Personal information
- Full name: Arthur Bateman
- Date of birth: 1 April 1909
- Place of birth: Grimsby, England
- Date of death: 30 August 1988 (aged 79)
- Place of death: Grimsby, England
- Height: 5 ft 11 in (1.80 m)
- Position: Full back

Youth career
- Cleethorpes Town

Senior career*
- Years: Team / Apps / (Gls)
- 1927–1933: Grimsby Town / 18 / (0)
- 1933–1934: Southend United / 19 / (0)
- 1934–1939: Brentford / 146 / (1)

= Arthur Bateman (footballer, born 1908) =

English footballer

Arthur Bateman (1 April 1909 – 30 August 1988) was an English professional footballer who played as a full back. He is best remembered for his five-year spell in the Football League with Brentford, where he was captain and made over 150 appearances.
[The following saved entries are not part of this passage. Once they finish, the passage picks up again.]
/-! ### Codes (R198) -/

def yesNo : Nat → Option Bool
  | 0 => some false
  | 1 => some true
  | _ => none

def modeOf : Nat → Option Mode
  | 1 => some .openFloor
  | 2 => some .autoQueue
  | 3 => some .moderated
  | _ => none

def overflowOf : Nat → Option Overflow
  | 1 => some .queue
  | 2 => some .replaceOldest
  | 3 => some .refuse
  | _ => none

def expiryOf : Nat → Option ExpiryAction
  | 1 => some .warnOnly
  | 2 => some .close
  | _ => none

def confidentialityOf : Nat → Option Confidentiality
  | 1 => some .openMeeting
  | 2 => some .privateMeeting
  | _ => none

def roleOf : Nat → Option Role
  | 1 => some .chair
  | 2 => some .priority
  | 3 => some .ordinary
  | _ => none

/-- A stated class of ENQUEUE; 0 for none stated (R118, R198). -/
def statedClassOf : Nat → Option (Option QueueClass)
  | 0 => some none
  | 2 => some (some .priority)
  | 3 => some (some .ordinary)
  | _ => none

def segmentCode : Nat → Option Segment
  | 1 => some .left
  | 2 => some .right
  | 3 => some .wall
  | _ => none

/-- `brightness_mode`, as whether it is AUTO. -/
def autoOf : Nat → Option Bool
  | 0 => some true
  | 1 => some false
  | _ => none

/-- The apply mode, as whether it is NOW. -/
def applyNowOf : Nat → Option Bool
  | 0 => some false
  | 1 => some true
  | _ => none

/-- The record kinds (R182). -/
inductive RecordKind where
  | seat
  | floor
  | queue
  | booking
  | display
  | ambient
  | layout
  | table
  | clock
  | settings
  deriving DecidableEq, Repr

def kindOf : Nat → Option RecordKind
  | 1 => some .seat
  | 2 => some .floor
  | 3 => some .queue
  | 4 => some .booking
  | 5 => some .display
  | 6 => some .ambient
  | 7 => some .layout
  | 8 => some .table
  | 9 => some .clock
  | 10 => some .settings
  | _ => none

/-! ### Blocks (R198) -/

/-- The floor parameters, 11 bytes. -/
def readParams (l : List Byte) : Option (FloorParams × List Byte) := do
  let (mode, l) ← readCode modeOf l
  let (limit, l) ← readNat 1 l
  let (overflow, l) ← readCode overflowOf l
  let (selfClose, l) ← readCode yesNo l
  let (allowance, l) ← readNat 2 l
  let (warningLead, l) ← readNat 1 l
  let (expiryAction, l) ← readCode expiryOf l
  let (queueCap, l) ← readNat 1 l
  let (alertLevel, l) ← readNat 1 l
  let (lifetime, l) ← readNat 1 l
  return ({ mode, limit, overflow, selfClose, allowance, warningLead, expiryAction, queueCap, alertLevel, lifetime }, l)

/-- A roster entry, 4 bytes. -/
def readEntry (l : List Byte) : Option (RosterEntry × List Byte) := do
  let (seat, l) ← readNat 1 l
  let (tag, l) ← readTag l
  let (role, l) ← readCode roleOf l
  return ({ seat, tag, role }, l)

/-- A seat range, 2 bytes; 0, 0 for an empty one. -/
def readRange (l : List Byte) : Option (Option (Nat × Nat) × List Byte) := do
  let (first, l) ← readNat 1 l
  let (last, l) ← readNat 1 l
  return (if first = 0 ∧ last = 0 then none else some (first, last), l)

def readZone (l : List Byte) : Option (ZoneRanges × List Byte) := do
  let (left, l) ← readRange l
  let (right, l) ← readRange l
  return ({ left, right }, l)

/-- A content of 2 bytes by its kind and second byte, which is 0 but for SOURCE; kind 0 is absent. -/
def contentOf : Nat → Nat → Option (Option Content)
  | 0, 0 => some none
  | 1, 0 => some (some .followSpeaker)
  | 2, 0 => some (some .queueView)
  | 3, n => some (some (.source n))
  | 4, 0 => some (some .blank)
  | _, _ => none

def readContent (l : List Byte) : Option (Option Content × List Byte) := do
  let (kind, l) ← readNat 1 l
  let (n, l) ← readNat 1 l
  let c ← contentOf kind n
  return (c, l)

/-- A binding: 0 stands for NONE. -/
def readBinding (l : List Byte) : Option (Option Nat × List Byte) :=
  (readNat 1 l).map (fun (z, l) => (if z = 0 then none else some z, l))

/-- A display configuration, 12 bytes, with `content_a` present. -/
def readConfig (l : List Byte) : Option (DisplayConfig × List Byte) := do
  let (binding, l) ← readBinding l
  let (a, l) ← readContent l
  let contentA ← a
  let (contentB, l) ← readContent l
  let (dwellA, l) ← readNat 2 l
  let (dwellB, l) ← readNat 2 l
  let (outsideVisible, l) ← readCode yesNo l
  let (auto, l) ← readCode autoOf l
  let (fixedLevel, l) ← readNat 1 l
  return ({ binding, contentA, contentB, dwellA, dwellB, outsideVisible, auto, fixedLevel }, l)

/-! ### Request bodies -/

/-- READ: kind, index or handle, and the page of a BOOKING. -/
structure ReadRequest where
  kind : RecordKind
  index : Nat
  page : Nat
  deriving DecidableEq, Repr

def parseRead (body : List Byte) : Option ReadRequest := whole do
  let (kind, l) ← readCode kindOf body
  let (index, l) ← readNat 2 l
  let (page, l) ← readIf (decide (kind = .booking)) (readNat 1) l
  return ({ kind, index, page := page.getD 0 }, l)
In 2013, Bateman was named in a Football League 125th anniversary poll as Brentford's fourth-best captain and he was inducted into the club's Hall of Fame in 2015.

==Playing career==

=== Early years ===
Bateman began his career at Cleethorpes Town, before joining hometown club Grimsby Town in 1927. He was with the club through its heyday in the First Division, but made only 18 appearances across six seasons. Bateman moved to Third Division South club Southend United during the 1933 off-season. He departed the Shrimpers in January 1934, after making 22 appearances.

=== Brentford ===
Bateman joined Second Division club Brentford in January 1934 and made his debut towards the end of the month in a 3–0 victory over Plymouth Argyle at Griffin Park. Nicknamed "Iron Man", Bateman vice-captained the Brentford team which was crowned Second Division champions in the 1934–35 season and secured promoted to the First Division for the only time in the club's history. Bateman's only goal for the club came against Bradford Park Avenue on 22 April 1935, a 40-yard free kick in a 3–2 win which clinched promotion. After the departure of Bert Watson, Bateman was promoted to captain for the 1935–36 season and led the Bees to fifth place in the First Division, the club's highest ever finish in the league pyramid. An injury suffered in a 1–0 victory over Arsenal at Griffin Park in September 1938 brought Bateman's career to a premature end. He made 154 appearances for Brentford and scored one goal during just shy of five years with the club.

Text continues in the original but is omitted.